Enter the Maximo, and the Return of Arthur
In 2001, Capcom chose to take a different path with its Ghosts n' Goblins series, shifting it into 3D for a pair of games featuring a knight named Maximo. The story is roughly the same – a maiden in dire need of rescuing – but the games, put together by the now defunct Capcom Digital Studios, featured terrific 3D visuals, as well as a music score put together by music genius Tommy Tallarico. The 3D gameplay also upped the challenge with better platforming skills and tougher enemies.
The original game was a hit, prompting Capcom to move forward with Army of Zin, a sequel featuring more mechanical terrors and a better storyline, as well as the option to buy more goods. Though the game was popular with fans, it didn't sell as well as expected, and Capcom scuttled any plans for a release of Maximo 3. (Luckily, you can buy the original Maximo: Ghosts To Glory on PSN for ten bucks.)
Maximo wasn't the only return to form for the series. Arthur returned in 2006 with Ultimate Ghosts n' Goblins for the PSP, featuring advanced graphics, more weapons and trickier vertical level design.

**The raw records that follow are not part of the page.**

-- ==== Sys2Proof/Machine/Filter.lean ====
section
/-! DEFINITION. The fusion filter (R206 to R208, R216): an error-state Kalman filter of 17 states. Errors are listed as position in mm
(0 to 2), velocity in mm/s (3 to 5), attitude about the field axes in µrad (6 to 8), gyro bias in µrad/s (9 to 11), accelerometer bias in
µm/s² (12 to 14), WHL_K and CAN_K in 10^-6 (15, 16). In KINEMATIC mode the states in use are position, horizontal velocity, heading, yaw rate
(in place 11, with the sign of a gyro bias), WHL_K and CAN_K. The spec names the states, the models and the noises; the arithmetic is the
model's (log entry 13). -/

namespace Sys2Proof.Machine

/-! ### Lists of fixed-point numbers -/

/-- A quotient of two fixed-point numbers; 0 where the divisor is 0. -/
def fxDiv (a b : Int) : Int := if b = 0 then 0 else a * fxOne / b

/-- The sum of two lists. -/
def rowAdd (a b : List Int) : List Int := List.zipWith (· + ·) a b

/-- The scalar product of two lists. -/
def rowDot (a b : List Int) : Int := (List.zipWith fxMul a b).sum

/-- The combination of the rows `vs`, each of length `k`, with the weights `ws`. -/
def rowsLin (k : Nat) (ws : List Int) (vs : List (List Int)) : List Int :=
  (ws.zip vs).foldl (fun acc x => rowAdd acc (x.2.map (fxMul x.1))) (List.replicate k 0)

/-- The solution of a system of `n` equations, each with its right side, by elimination. -/
def rowsSolve : Nat → List (List Int × Int) → List Int
  | 0, _ => []
  | _, [] => []
  | n + 1, (row, b) :: rest =>
    let p := row.headD 0
    let less := rest.map (fun x =>
      let f := fxDiv (x.1.headD 0) p
      (List.zipWith (fun y z => y - fxMul f z) x.1.tail row.tail, x.2 - fxMul f b))
    let xs := rowsSolve n less
    fxDiv (b - rowDot row.tail xs) p :: xs

/-- The solution of `m` x = `b`. -/
def matSolve (m : List (List Int)) (b : List Int) : List Int := rowsSolve m.length (m.zip b)

/-- A square matrix with the diagonal `f`. -/
def matDiag (n : Nat) (f : Nat → Int) : List (List Int) :=
  (List.range n).map (fun i => (List.range n).map (fun j => if i = j then f i else 0))

/-- The columns of `m`, whose rows have length `n`. -/
def matTr (n : Nat) (m : List (List Int)) : List (List Int) := (List.range n).map (fun j => m.map (fun r => r.getD j 0))

/-- A symmetric 3 by 3 covariance by its entries EE, NN, UU, EN, EU, NU, in whole units. -/
def covRows (c : List Int) : List (List Int) :=
  let g := fun (i : Nat) => c.getD i 0 * fxOne
  [[g 0, g 3, g 4], [g 3, g 1, g 5], [g 4, g 5, g 2]]

/-! ### Vectors and rotations -/

/-- A vector as a list. -/
def Vec3.list (a : Vec3) : List Int := [a.x, a.y, a.z]

/-- A list of three as a vector. -/
def Vec3.ofList (l : List Int) : Vec3 := ⟨l.getD 0 0, l.getD 1 0, l.getD 2 0⟩

/-- A vector changed by components. -/
def Vec3.map (f : Int → Int) (a : Vec3) : Vec3 := ⟨f a.x, f a.y, f a.z⟩

/-- A vector over `t` cycles of 2.5 ns: its integral over that time where it is a rate per second. -/
def Vec3.over (t : Int) (a : Vec3) : Vec3 := a.map (fun x => x * t / 400000000)

/-- The unit vector of `a`. -/
def Vec3.unit (a : Vec3) : Vec3 :=
  let n : Int := isqrt (a.dot a * fxOne).toNat
  a.map (fun x => fxDiv x n)

/-- The rotation by the vector `w` in µrad: the exponential series of its cross product. -/
def Mat3.exp (w : Vec3) : Mat3 :=
  let r := w.map (· / 1000000)
  let x : Mat3 := ⟨⟨0, -r.z, r.y⟩, ⟨r.z, 0, -r.x⟩, ⟨-r.y, r.x, 0⟩⟩
  ((List.range 12).foldl (fun (acc : Mat3 × Mat3) (k : Nat) =>
    let m := acc.2.mul x
    let q := fun (v : Vec3) => v.map (· / ((k : Int) + 1))
    let t : Mat3 := ⟨q m.r1, q m.r2, q m.r3⟩
    (⟨acc.1.r1.add t.r1, acc.1.r2.add t.r2, acc.1.r3.add t.r3⟩, t)) (Mat3.one, Mat3.one)).1

/-- The rotation nearest by rows to a matrix that is one but for rounding. -/
def Mat3.ortho (m : Mat3) : Mat3 :=
  let a := m.r1.unit
  let b := (m.r2.sub (a.map (fxMul (a.dot m.r2)))).unit
  ⟨a, b, a.cross b⟩

/-- The heading of a rotation's x axis, its pitch and its roll in 0.01° (R194). -/
def Mat3.angles (m : Mat3) : Nat × Int × Int :=
  let hor : Int := isqrt ((m.r1.x * m.r1.x + m.r2.x * m.r2.x).toNat)
  (headingOf m.r1.x m.r2.x, wrapC (atan2C (-m.r3.x) hor), wrapC (atan2C m.r3.y m.r3.z))

/-- A geodetic position (10^-9 °, 10^-9 °, mm) of the earth-centred point `x`, improved from a first guess. -/
def geodeticOf (x : Vec3) : Nat → Int × Int × Int → Int × Int × Int
  | 0, g => g
  | k + 1, (lat, lon, h) =>
    let e := (enuRot lat lon).app (x.sub (ecef lat lon h))
    let c := cosN lat
    geodeticOf x k (lat + roundDiv (fxRound e.y * 57295779513) (6378137000 + h),
      lon + (if c = 0 then 0 else fxRound (fxDiv (e.x * 57295779513) (fxMul c ((6378137000 + h) * fxOne) )) ), h + fxRound e.z)

/-! ### The state and its errors -/

/-- Standard gravity in µm/s², along the field frame's up axis (log entry 124). -/
def gravity : Int := 9806650

/-- The initial variance of error `i`, whole units squared (log entry 125). -/
def sigma0 (i : Nat) : Int := (Config.poseSigma i * Config.poseSigma i : Nat) * fxOne

/-- The start of the filter: nothing known but the initial covariance. -/
def Filt.start (t : Nat) : Filt := { t := t, cov := matDiag 17 sigma0 }

/-- The errors in use in KINEMATIC mode (R206). -/
def kinUsed : List Nat := [0, 1, 2, 3, 4, 8, 11, 15, 16]

/-- The state with the error `e` added. -/
def Filt.inject (x : Filt) (kin : Bool) (e : List Int) : Filt :=
  let v3 := fun (i : Nat) => Vec3.ofList (e.drop i)
  { x with p := x.p.add (v3 0), v := x.v.add (v3 3), c := ((Mat3.exp (v3 6)).mul x.c).ortho, om := x.om.sub (v3 9),
           bg := if kin then x.bg else x.bg.add (v3 9), ba := x.ba.add (v3 12),
           kw := max (-100000 * fxOne) (min (100000 * fxOne) (x.kw + e.getD 15 0)),
           kc := max (-100000 * fxOne) (min (100000 * fxOne) (x.kc + e.getD 16 0)) }

/-- The error of `x` against `y`. -/
def Filt.error (x : Filt) (kin : Bool) (y : Filt) : List Int :=
  let r := x.c.mul y.c.tr
  let half := fun (a : Int) => a * 500000
  (x.p.sub y.p).list ++ (x.v.sub y.v).list ++ [half (r.r3.y - r.r2.z), half (r.r1.z - r.r3.x), half (r.r2.x - r.r1.y)] ++
    (if kin then (y.om.sub x.om).list else (x.bg.sub y.bg).list) ++ (x.ba.sub y.ba).list ++ [x.kw - y.kw, x.kc - y.kc]

/-- The error of one unit in place `j`, with the sign `s`. -/
def unitError (j : Nat) (s : Int) : List Int := (List.range 17).map (fun i => if i = j then s * fxOne else 0)

/-- The covariance with the errors `js` at their initial variance, correlated with nothing. -/
def covOpen (js : List Nat) (var : Nat → Int) (m : List (List Int)) : List (List Int) :=
  (List.range 17).map (fun i => (List.range 17).map (fun j =>
    if js.contains i || js.contains j then (if i = j then var i else 0) else (m.getD i []).getD j 0))

/-! ### Propagation (R206) -/

/-- The state carried `t` cycles on with its last rates held: constant speed and rate of turn. -/
def Filt.coast (x : Filt) (t : Int) : Filt :=
  let yaw := (x.c.app x.om).z
  { x with t := (x.t + t).toNat, p := x.p.add (x.v.over t), v := (Mat3.exp (Vec3.over t ⟨0, 0, yaw⟩)).app x.v,
           c := (x.c.mul (Mat3.exp (x.om.over t))).ortho }

/-- The specific force of the reference point, µm/s²: that of the unit, less its bias and what the rotation makes at the unit's place `lev`
in mm (R203); `om` is the rate now and `x.om` the rate one interval of `t` cycles before. -/
def Filt.force (x : Filt) (lev om : Vec3) (t : Int) (s : ImuSample) : Vec3 :=
  let acc := if t = 0 then {} else (om.sub x.om).map (fun a => a * 400000000 / t)
  let rad := om.map (· / 1000000)
  let turn := (rad.cross (rad.cross lev)).map (· * 1000)
  let swing := ((acc.map (· / 1000)).cross lev)
  (((Vec3.ofInts s.ax s.ay s.az).sub x.ba).sub turn).sub swing

/-- Strapdown integration of a vehicle sample, over the time since the state's instant. -/
def Filt.strapdown (x : Filt) (lev : Vec3) (s : ImuSample) : Filt :=
  let t : Int := (s.dt - x.t : Nat)
  let om := (Vec3.ofInts s.gx s.gy s.gz).sub x.bg
  let a := ((x.c.app (x.force lev om t s)).sub (Vec3.ofInts 0 0 gravity)).map (· / 1000)
  { x with t := max x.t s.dt, om := om, c := (x.c.mul (Mat3.exp (om.over t))).ortho, v := x.v.add (a.over t),
           p := x.p.add ((x.v.over t).add (((a.over t).over t).map (· / 2))) }

/-- The noise that enters error `i` in a second, whole units squared: GYRO_ND on the attitude, ACC_ND on the velocity, and the walk of each
state (R216; log entry 125). -/
def Dev.poseNoise (d : Dev) (kin : Bool) (i : Nat) : Int :=
  let walk : Int := (Config.poseWalk kin i * Config.poseWalk kin i : Nat) * fxOne
  let own : Int :=
    if i < 3 then 0
    else if i < 6 then let k : Int := d.rd POSE.ACC_ND * fxOne * 980665 / 100000000; fxMul k k
    else if i < 9 then let k : Int := d.rd POSE.GYRO_ND * fxOne * 17453293 / 1000000; fxMul k k
    else 0
  walk + own

/-- A propagation `f` of state and covariance, over `t` cycles: the transition is the change of `f` with each error. -/
def Dev.propagate (d : Dev) (x : Filt) (kin : Bool) (t : Int) (f : Filt → Filt) : Filt :=
  let y := f x
  let cols := (List.range 17).map (fun j => (f (x.inject kin (unitError j 1))).error kin y)
  let fp := x.cov.map (fun r => rowsLin 17 r cols)
  let m := (matTr 17 fp).map (fun r => rowsLin 17 r cols)
  let q := (List.range 17).map (fun i => d.poseNoise kin i * t / 400000000)
  let used := fun (i : Nat) => !kin || kinUsed.contains i
  { y with cov := m.zipIdx.map (fun r => r.1.zipIdx.map (fun e =>
      if used r.2 && used e.2 then (if r.2 = e.2 then e.1 + q.getD r.2 0 else e.1) else 0)) }

/-! ### Correction (R207) -/

/-- A measurement against the model `h` at the state `at_`: what it differs by, its noise. -/
structure Innov where
  nu : List Int := []
  noise : List (List Int) := []
  cols : List (List Int) := []
  deriving DecidableEq, Repr, Inhabited

/-- The innovation of the value `z` against the model `h`, with the change of `h` with each error. -/
def Filt.innov (x : Filt) (kin : Bool) (z : List Int) (noise : List (List Int)) (h : Filt → List Int) : Innov :=
  { nu := List.zipWith (· - ·) z (h x), noise := noise,
    cols := (List.range 17).map (fun j =>
      List.zipWith (fun a b => (a - b) / 2) (h (x.inject kin (unitError j 1))) (h (x.inject kin (unitError j (-1))))) }

/-- The normalised innovation nu' S^-1 nu, and the corrected state, which a rejected measurement does not reach. -/
def Filt.correct (x : Filt) (kin : Bool) (m : Innov) : Int × Filt :=
  let k := m.nu.length
  let ph := x.cov.map (fun r => rowsLin k r m.cols)
  let hph := (List.range k).map (fun a => rowsLin k (m.cols.map (fun c => c.getD a 0)) ph)
  let s := List.zipWith rowAdd m.noise hph
  let y := matSolve s m.nu
  let gain := ph.map (matSolve s)
  let cov := List.zipWith (fun r g => List.zipWith (fun e q => e - rowDot g q) r ph) x.cov gain
  (rowDot m.nu y, { x.inject kin (ph.map (rowDot y)) with cov := cov })

end Sys2Proof.Machine
end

It did all right, prompting Capcom to also release the Gold Knights spin-off games for iOS in 2009 and 2010. They're moderately cheap if you want to try them out.
So Where's Arthur Now?
Arthur's still doing very well for Capcom, as he's a featured fighter in both the Marvel vs. Capcom 3 and Ultimate spin-offs. Firebrand, his long-time rival, has also been added to Ultimate, bringing his own tactics to the fighting field.
Though it's great to see them in action in those brawlers, we can't help but think that Capcom may be planning another Ghosts n' Goblins game for the future. It'd be great to see Arthur – or Firebrand – in action again on the downloadable front. What do you think?